As this program is reading the BAM file using pysam as the follows:

fh = pysam.Samfile(self.alnfile, 'rb')

And the program fetch each line of file using following code:

for aln in fh.fetch(until_eof=True):

I have tried to run the program by changing the tid with reference_id as tid has been deprecated. But I am still getting the same error

ValueError: reference_id -1 out of range 0<=reference_id<65334

There are lots of header (reference_id) in the SAM/BAM file with values more than 65334. Is there a way to increase the range of reference_id and/or tid. Or other way to change the code to make the bam file acceptable.

Thank you in advance !

reference_id pysam bam sam • 1.6k views
ADD COMMENTlink modified 3 months ago by Matt Shirley8.3k • written 23 months ago by kirannbishwa01780

How many contigs/chromosomes are in the file? What version of pysam is this?

ADD REPLYlink written 23 months ago by Devon Ryan78k
0
gravatar for John
23 months ago by
John12k
Germany
John12k wrote:

If a read is unaligned, pysam returns a tid/reference_id of -1, which wont work in getrname()

Perhaps wrap it in a try/except block?

The max number there (65334) is the number of chromosomes in your BAM header, which seems like an awful lot. It's also very close to the uint16 max, which is suspicious, since the theoretical max of the BAM format is 2147483648.

ADD COMMENTlink modified 23 months ago • written 23 months ago by John12k
0
gravatar for kirannbishwa01
23 months ago by
United States
kirannbishwa01780 wrote:

@Devon Ryan @ John,

I am using a tool for ASE (allele specific expression), which actually extracts a transcript sequences using information from genome and gtf file. The RNAseq data is aligned against this transcript sequences; so since there are some many transcripts which is treated as chromosomes, pysam is probably hitting the limit. So, is there a way to get rid of this problem by 1) either to increase the index range or 2) make the program accept the number of transcripts (which is treated as scaffold/chromosome)?

Thanks,

ADD COMMENTlink written 23 months ago by kirannbishwa01780
2

Can you post the version of pysam you have installed (pip freeze | grep pysam)? This appears to be a pysam bug that's being introduced by cython, or at least that's my guess. If you have the most recent version of pysam installed then we should report this bug so it gets fixed (you can then update and things will then work).

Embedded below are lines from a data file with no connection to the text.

/-! ## Build -/

/-- WRITE_STEP above slot 127 is refused, while a plan is active it is refused busy, and an entry is refused at its
first field out of range, checked in order; otherwise it replaces the slot's entry whole. READ_STEP answers with the
slot's entry in every mode and plan state. Nothing else changes (R112).
The numbers of the fields in a refusal, and the check of the slot before that of the plan, are those of log 24. -/
def Obligations.StepEntriesAreWrittenAndRead : Prop :=
  (∀ (tag : Byte) (n : Nat) (e : StepFields) (s : State), takes (.writeStep tag n e) s →
    ∃ t, exec (.writeStep tag n e) s = .next t ∧
      if h : n < 128 then
        if s.bld.plan = .running ∨ s.bld.plan = .waiting ∨ s.bld.plan.pauseCause ≠ none then
          refused 0x0E tag .refusedBusy s t
        else if 8 < e.kind then refused 0x0E tag (.refusedRange 2 0) s t
        else if 2 < e.segment then refused 0x0E tag (.refusedRange 3 0) s t
        else if 15 < e.position then refused 0x0E tag (.refusedRange 4 0) s t
        else if e.width < 1 ∨ 6 < e.width then refused 0x0E tag (.refusedRange 5 0) s t
        else if 127 < e.target then refused 0x0E tag (.refusedRange 6 0) s t
        else if 30000 < e.stroke then refused 0x0E tag (.refusedRange 7 0) s t
        else if 600 < e.timeout then refused 0x0E tag (.refusedRange 8 0) s t
        else if 1 < e.overlap then refused 0x0E tag (.refusedRange 9 0) s t
        else
          answeredQuietly 0x0E tag .accepted [] s t ∧ onlyChanges [.bld, .hlc] s t
          ∧ { t.bld with table := s.bld.table } = s.bld
          ∧ (∀ m : Fin 128, m.val ≠ n → t.bld.table[m] = s.bld.table[m])
          ∧ (t.bld.table[n]).kind.code = e.kind ∧ (t.bld.table[n]).segment.code = e.segment
          ∧ (t.bld.table[n]).position = e.position ∧ (t.bld.table[n]).width = e.width
          ∧ (t.bld.table[n]).target = e.target ∧ (t.bld.table[n]).stroke = e.stroke
          ∧ (t.bld.table[n]).timeout = e.timeout ∧ flagCode (t.bld.table[n]).overlap = e.overlap
      else refused 0x0E tag (.refusedRange 1 0) s t)
  ∧ ∀ (tag : Byte) (n : Nat) (s : State), takes (.readStep tag n) s →
    ∃ t, exec (.readStep tag n) s = .next t ∧
      if h : n < 128 then
        answeredQuietly 0x0F tag .accepted (stepBytes s.bld.table[n]) s t ∧ onlyChanges [.hlc] s t
      else refused 0x0F tag (.refusedRange 1 0) s t
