/-- The log's room is made before the closed entry is appended (R145). -/
theorem appendLog_eq (log : List LogEntry) (e : LogEntry) :
    appendLog log e = (if log.length < Config.logCapacity then log else log.drop 1) ++ [e] := by
  unfold appendLog
  split <;> rfl

theorem appendLog_length_of_full {log : List LogEntry} (h : log.length = Config.logCapacity) (e : LogEntry) :
    (appendLog log e).length = Config.logCapacity := by
  simp [appendLog, h]

theorem appendLog_length_of_room {log : List LogEntry} (h : log.length < Config.logCapacity) (e : LogEntry) :
    (appendLog log e).length = log.length + 1 := by
  simp [appendLog, h]

/-- An entry just appended is the newest of its number. -/
theorem changeNewest_appendLog {p : LogEntry → Bool} {e : LogEntry} (he : p e = true) (log : List LogEntry)
    (f : LogEntry → LogEntry) : changeNewest p f (appendLog log e) = appendLog log (f e) := by
  rw [appendLog_eq, appendLog_eq, changeNewest_append_cons he (by simp)]

/-- A close appends the closed record, with the figures that GRU hands over, to the log (R108, R143, R145). -/
theorem closeRing_log (s : State) : ∃ figures,
    (closeRing s).rgu.log
      = appendLog s.rgu.log { closedEntry s.rgu.current s.adv.stroke with figures := some figures } := by
  unfold closeRing
  simp only [notify_rgu, closeFigures_log, withdrawHold_rgu, State.onAdv_rgu, State.onRgu_rgu]
  exact ⟨_, changeNewest_appendLog (by simp [closedEntry]) _ _⟩

/-! ## Settlement (R146) -/

theorem settleRing_of_none {n : Nat} {s : State} (h : newestEntry n s.rgu.log = none) (b : Balance) :
    settleRing n b s = s := by
  simp [settleRing, h]

theorem settleRing_of_settled {n : Nat} {e : LogEntry} {s : State} (h : newestEntry n s.rgu.log = some e)
    (settled : e.settled.isSome) (b : Balance) : settleRing n b s = s := by
  obtain ⟨_, hb⟩ := Option.isSome_iff_exists.mp settled
  simp [settleRing, h, hb]

theorem settleRing_of_unsettled {n : Nat} {e : LogEntry} {s : State} (h : newestEntry n s.rgu.log = some e)
    (unsettled : e.settled = none) (b : Balance) :
    settleRing n b s = notify .ringSettled [u2 n, u4 b.expected, u4 b.measured, opt 2 b.ratio]
      (onEntry n (fun e => { e with settled := some b }) s) := by
  simp [settleRing, h, unsettled]

/-- What is appended to the notice queue depends on the host link alone. -/
theorem notify_hlc_congr {s t : State} (h : t.hlc = s.hlc) (k : NoticeKind) (fs : List Field) :
    (notify k fs t).hlc = (notify k fs s).hlc := by
  simp only [notify, State.onHlc_hlc, h]

end Sys2Proof.Machine

namespace Sys2Proof.Proofs

open Sys2Proof.Machine

/-- Settles O41: the entry that GRU's figures reach is the one just appended, and a number that no entry carries
reaches nothing. -/
theorem closedRingGoesToTheLog : Obligations.ClosedRingGoesToTheLog := by
  refine ⟨fun s => ?_, fun s n hn absent => ⟨onRing_of_none hn absent, onEntry_of_none absent,
    settleRing_of_none absent⟩⟩
  obtain ⟨figures, log⟩ := closeRing_log s
  rw [log]
  exact ⟨_, appendLog_eq _ _, rfl, rfl, rfl, fun full => appendLog_length_of_full full _,
    fun room => appendLog_length_of_room room _⟩

/-- Settles O42: entering the balance replaces the newest entry of the number in its place, and the entry then holds a
balance, so that the next one is discarded. -/
theorem balanceIsSettledOnce : Obligations.BalanceIsSettledOnce := by
  intro n b s
  cases newest : newestEntry n s.rgu.log with
  | none => exact settleRing_of_none newest b
  | some e =>
    dsimp only
    split
    case isTrue settled => exact settleRing_of_settled newest settled b
    case isFalse unsettled =>
      have entered := settleRing_of_unsettled newest (by simpa using unsettled) b
      obtain ⟨carries, older, newer, log, later⟩ := newestEntry_eq_some_iff.mp newest
      have newLog : (settleRing n b s).rgu.log = older ++ { e with settled := some b } :: newer := by
        rw [entered, notify_rgu, onEntry_log, log, changeNewest_append_cons carries later]
      have newNewest : newestEntry n (settleRing n b s).rgu.log = some { e with settled := some b } :=
        newestEntry_eq_some_iff.mpr ⟨carries, older, newer, newLog, later⟩
      refine ⟨newNewest, ?length, fun k => ?entries, ?current, ?notice, settleRing_frame s n b,
        settleRing_of_settled newNewest rfl⟩
      case length => simp [newLog, log]
      case entries =>
        rw [newLog, log]
        exact getElem?_append_cons_replace older newer e _ k
      case current => rw [entered, notify_rgu, onEntry_current]
      case notice => rw [entered, notify_hlc_congr (onEntry_hlc n _ s)]

end Sys2Proof.Proofs
end
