-- ==== Sys2Proof/Machine/State.lean ====
section
/-! DEFINITION. The state of the machine as plain data: everything the spec gives the panel, its
cores, its contexts and its host functions, and the state after reset (INVENTORY.md, State). -/

namespace Sys2Proof.Machine

/-! ## Memories -/

/-- The memories, each a list of (address, byte) pairs with rising addresses and no zero entry; an
unlisted address reads as 0 (log 7). Keys: `hbm` stack × 64·10⁹ + stack byte (R38); `host`
function × 2⁶⁴ + host address (R36); `spad` core × 524,288 + offset (R45); `acc` core × 65,536 + byte
(R52); `wgt` core × 262,144 + macro × 16,384 + column × 128 + k (R371); `scl` core × 2,048 + macro × 128 +
column. -/
structure Memory where
  hbm  : List Host.Cell := []
  host : List Host.Cell := []
  spad : List Host.Cell := []
  acc  : List Host.Cell := []
  wgt  : List Host.Cell := []
  scl  : List Host.Cell := []
  deriving DecidableEq, Repr

/-- A location an access is performed at (R109): device GL by device physical address, host GL by
function and host address (`owned`: in a device-owned region), a scratchpad byte, an accumulator byte,
a mailbox register lane. -/
inductive Place where
  | dev  (dpa : Nat)
  | host (vf addr : Nat) (owned : Bool)
  | sp   (core off : Nat)
  | acc  (core off : Nat)
  | mbox (core slot reg lane : Nat)
  deriving DecidableEq, Repr

/-- A site of the panel, row and column (R15). -/
structure Site where
  row : Nat
  col : Nat
  deriving DecidableEq, Repr

/-- A stitch port of a die (R17). -/
inductive Stitch where
  | n | e | s | w
  deriving DecidableEq, Repr

/-- A 64-byte sector of device memory (`vf` none) or of a function's host memory (R84, R92). -/
structure SKey where
  vf  : Option Nat
  sec : Nat
  deriving DecidableEq, Repr

/-- A unit of memory in which an error can stand (R106): a sector at its home (the Firn cache and the HBM stack), a sector in an
L1, 64 bytes of a scratchpad or of the accumulators, a warp's registers, a weight array of the matrix path, a line of the block
cache, the channel pool. -/
inductive ErrSite where
  | home (key : SKey)
  | l1   (core : Nat) (key : SKey)
  | spad (core sec : Nat)
  | acc  (core sec : Nat)
  | regs (core slot : Nat)
  | wgt  (core q : Nat)
  | code (core line : Nat)
  | pool (core : Nat)
  deriving DecidableEq, Repr

/-! ## Faults and traps -/

/-- The codes of Table 19.1. -/
inductive Code where
  | illegalInstr | illegalBlock | illegalLine | privViolation | misaligned | pageAbsent | pagePerm | walkFault
  | frameDirty | grantExceeded | tableWrite | windowPerm | atomicUnsupported | formatDivergence
  | mxFormatMismatch | mxState | barrierDiverged | barrierStranded | channelFault | tagExhausted | blockStuck
  | userTrap | trapOverflow | queueFull | commDead | preemptTimeout | restoreShort | deviceError
  deriving DecidableEq, Repr

/-- The number of a code (Table 19.1; GRANT_EXCEEDED is 0x40). -/
def Code.num : Code → Nat
  | .illegalInstr => 0x01 | .illegalBlock => 0x02 | .illegalLine => 0x03 | .privViolation => 0x04
  | .misaligned => 0x08 | .pageAbsent => 0x10 | .pagePerm => 0x11 | .walkFault => 0x12 | .frameDirty => 0x13
  | .windowPerm => 0x14 | .tableWrite => 0x15 | .atomicUnsupported => 0x18 | .formatDivergence => 0x20
  | .mxFormatMismatch => 0x21 | .mxState => 0x22 | .barrierDiverged => 0x28 | .barrierStranded => 0x29
  | .channelFault => 0x2A | .tagExhausted => 0x30 | .blockStuck => 0x31 | .userTrap => 0x38
  | .trapOverflow => 0x39 | .grantExceeded => 0x40 | .queueFull => 0x41 | .commDead => 0x48
  | .preemptTimeout => 0x50 | .restoreShort => 0x51 | .deviceError => 0x58

/-- The codes that are traps (Table 19.1). -/
def Code.isTrap : Code → Bool
  | .formatDivergence | .barrierDiverged | .tagExhausted | .userTrap => true
  | _ => false

/-- Field ACC of a fault record (Table 19.4). -/
inductive AccKind where
  | read | write | atomic | fetch
  deriving DecidableEq, Repr

/-- Who receives a fault: the parent of the requester's context, a named context, or the host driver
(Table 3.2, Table 19.1). -/
inductive Receiver where
  | parent
  | ctx (idx : Nat)
  | host
  deriving DecidableEq, Repr

/-- What one lane of an access contributes to a fault record: its address, and where its walk stopped (R64, R479). -/
structure LaneFault where
  lane   : Nat
  raddr  : DWord
  oaddr  : DWord := 0
  stage  : Nat := 0
  shadow : Bool := false
  level  : Nat := 0
  deriving DecidableEq, Repr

ADD REPLYlink written 23 months ago by Devon Ryan78k

@Devon Ryan,

The installed pysam version is pysam==0.9.0 If this is a bug in pysam I hope it gets fixed soon.

@ John I replaced the code with what you have provided. Now, I have other kind of error message:

$ bam-to-emase -a 2ms01e_sub.transcriptome.bam -i emase.pooled.transcripts.info -s M,S -o 2ms01e_sub.transcriptome.h5

Traceback (most recent call last): File "/home/everestial007/anaconda2/envs/emase/bin/bam-to-emase", line 4, in <module> __import__('pkg_resources').run_script('emase==0.10.16', 'bam-to-emase')

File "/home/everestial007/anaconda2/envs/emase/lib/python2.7/site-packages/setuptools-21.2.1-py2.7.egg/pkg_resources/__init__.py", line 719, in run_script

File "/home/everestial007/anaconda2/envs/emase/lib/python2.7/site-packages/setuptools-21.2.1-py2.7.egg/pkg_resources/__init__.py", line 1504, in run_script

File "/home/everestial007/anaconda2/envs/emase/lib/python2.7/site-packages/emase-0.10.16-py2.7.egg-info/scripts/bam-to-emase", line 109, in <module> sys.exit(main())

File "/home/everestial007/anaconda2/envs/emase/lib/python2.7/site-packages/emase-0.10.16-py2.7.egg-info/scripts/bam-to-emase", line 95, in main alignmat_factory.prepare(haplotypes, loci, outdir=os.path.dirname(outfile))

File "/home/everestial007/anaconda2/envs/emase/lib/python2.7/site-packages/emase/AlignmentMatrixFactory.py", line 49, in prepare fhout[hap].write(struct.pack('>I', rid[aln.qname]))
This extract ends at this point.